Begin at the first line of the records below and, please, give each line again exactly until the line with "def readSetLink : List" is included.

---------- Data for the task

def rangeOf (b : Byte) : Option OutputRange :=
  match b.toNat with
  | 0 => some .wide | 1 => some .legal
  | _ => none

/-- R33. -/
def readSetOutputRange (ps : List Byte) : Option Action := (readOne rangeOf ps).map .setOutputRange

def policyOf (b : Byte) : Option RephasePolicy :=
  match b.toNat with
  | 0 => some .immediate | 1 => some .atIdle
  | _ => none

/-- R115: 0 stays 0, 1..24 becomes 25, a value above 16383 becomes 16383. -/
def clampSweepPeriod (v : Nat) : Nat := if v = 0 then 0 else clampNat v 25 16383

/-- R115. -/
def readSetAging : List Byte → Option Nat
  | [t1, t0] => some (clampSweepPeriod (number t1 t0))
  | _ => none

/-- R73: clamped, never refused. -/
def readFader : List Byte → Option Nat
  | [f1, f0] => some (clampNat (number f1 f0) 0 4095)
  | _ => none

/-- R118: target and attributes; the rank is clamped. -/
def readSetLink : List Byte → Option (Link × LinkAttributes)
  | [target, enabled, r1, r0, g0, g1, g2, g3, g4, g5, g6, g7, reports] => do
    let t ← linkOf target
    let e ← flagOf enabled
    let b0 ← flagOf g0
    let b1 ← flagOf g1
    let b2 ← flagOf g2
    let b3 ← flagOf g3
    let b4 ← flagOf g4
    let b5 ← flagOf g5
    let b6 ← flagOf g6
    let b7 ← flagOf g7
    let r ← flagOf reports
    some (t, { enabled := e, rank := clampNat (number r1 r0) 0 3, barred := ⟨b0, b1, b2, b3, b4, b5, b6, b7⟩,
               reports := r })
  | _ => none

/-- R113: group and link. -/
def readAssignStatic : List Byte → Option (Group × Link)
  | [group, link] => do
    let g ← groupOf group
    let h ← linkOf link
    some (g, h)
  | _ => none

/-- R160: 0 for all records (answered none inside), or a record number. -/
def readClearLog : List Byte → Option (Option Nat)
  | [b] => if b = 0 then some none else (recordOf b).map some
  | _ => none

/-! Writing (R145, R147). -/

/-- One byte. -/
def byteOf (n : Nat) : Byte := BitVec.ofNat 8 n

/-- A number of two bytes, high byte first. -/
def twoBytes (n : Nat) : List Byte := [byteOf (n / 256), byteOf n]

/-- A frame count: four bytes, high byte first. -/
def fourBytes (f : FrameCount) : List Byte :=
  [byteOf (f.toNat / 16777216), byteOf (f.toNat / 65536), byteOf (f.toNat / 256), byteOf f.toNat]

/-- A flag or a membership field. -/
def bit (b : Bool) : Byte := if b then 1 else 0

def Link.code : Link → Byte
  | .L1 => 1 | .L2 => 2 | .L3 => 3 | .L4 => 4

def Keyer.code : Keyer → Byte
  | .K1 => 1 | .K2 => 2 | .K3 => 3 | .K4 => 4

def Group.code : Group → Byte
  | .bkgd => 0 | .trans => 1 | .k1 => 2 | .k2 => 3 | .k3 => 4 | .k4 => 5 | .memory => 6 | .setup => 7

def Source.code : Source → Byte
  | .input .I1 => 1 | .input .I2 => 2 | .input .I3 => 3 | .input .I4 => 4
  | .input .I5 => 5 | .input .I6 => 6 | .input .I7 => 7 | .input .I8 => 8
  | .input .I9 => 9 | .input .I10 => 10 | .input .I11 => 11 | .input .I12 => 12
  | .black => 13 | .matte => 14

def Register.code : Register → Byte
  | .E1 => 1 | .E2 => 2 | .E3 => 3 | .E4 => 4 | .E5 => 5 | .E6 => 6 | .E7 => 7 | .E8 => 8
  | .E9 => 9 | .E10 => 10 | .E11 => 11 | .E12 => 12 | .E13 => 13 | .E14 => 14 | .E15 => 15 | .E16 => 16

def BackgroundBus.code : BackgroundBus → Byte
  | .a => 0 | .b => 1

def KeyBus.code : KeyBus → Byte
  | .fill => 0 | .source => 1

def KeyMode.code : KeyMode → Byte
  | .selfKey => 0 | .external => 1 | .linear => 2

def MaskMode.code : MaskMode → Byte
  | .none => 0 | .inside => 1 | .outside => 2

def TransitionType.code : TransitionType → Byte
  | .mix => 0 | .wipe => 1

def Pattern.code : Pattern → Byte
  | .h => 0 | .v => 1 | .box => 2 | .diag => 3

--------------------

▶ _Answer box_
def rangeOf (b : Byte) : Option OutputRange :=
  match b.toNat with
  | 0 => some .wide | 1 => some .legal
  | _ => none

/-- R33. -/
def readSetOutputRange (ps : List Byte) : Option Action := (readOne rangeOf ps).map .setOutputRange

def policyOf (b : Byte) : Option RephasePolicy :=
  match b.toNat with
  | 0 => some .immediate | 1 => some .atIdle
  | _ => none

/-- R115: 0 stays 0, 1..24 becomes 25, a value above 16383 becomes 16383. -/
def clampSweepPeriod (v : Nat) : Nat := if v = 0 then 0 else clampNat v 25 16383

/-- R115. -/
def readSetAging : List Byte → Option Nat
  | [t1, t0] => some (clampSweepPeriod (number t1 t0))
  | _ => none

/-- R73: clamped, never refused. -/
def readFader : List Byte → Option Nat
  | [f1, f0] => some (clampNat (number f1 f0) 0 4095)
  | _ => none

/-- R118: target and attributes; the rank is clamped. -/
def readSetLink : List Byte → Option (Link × LinkAttributes)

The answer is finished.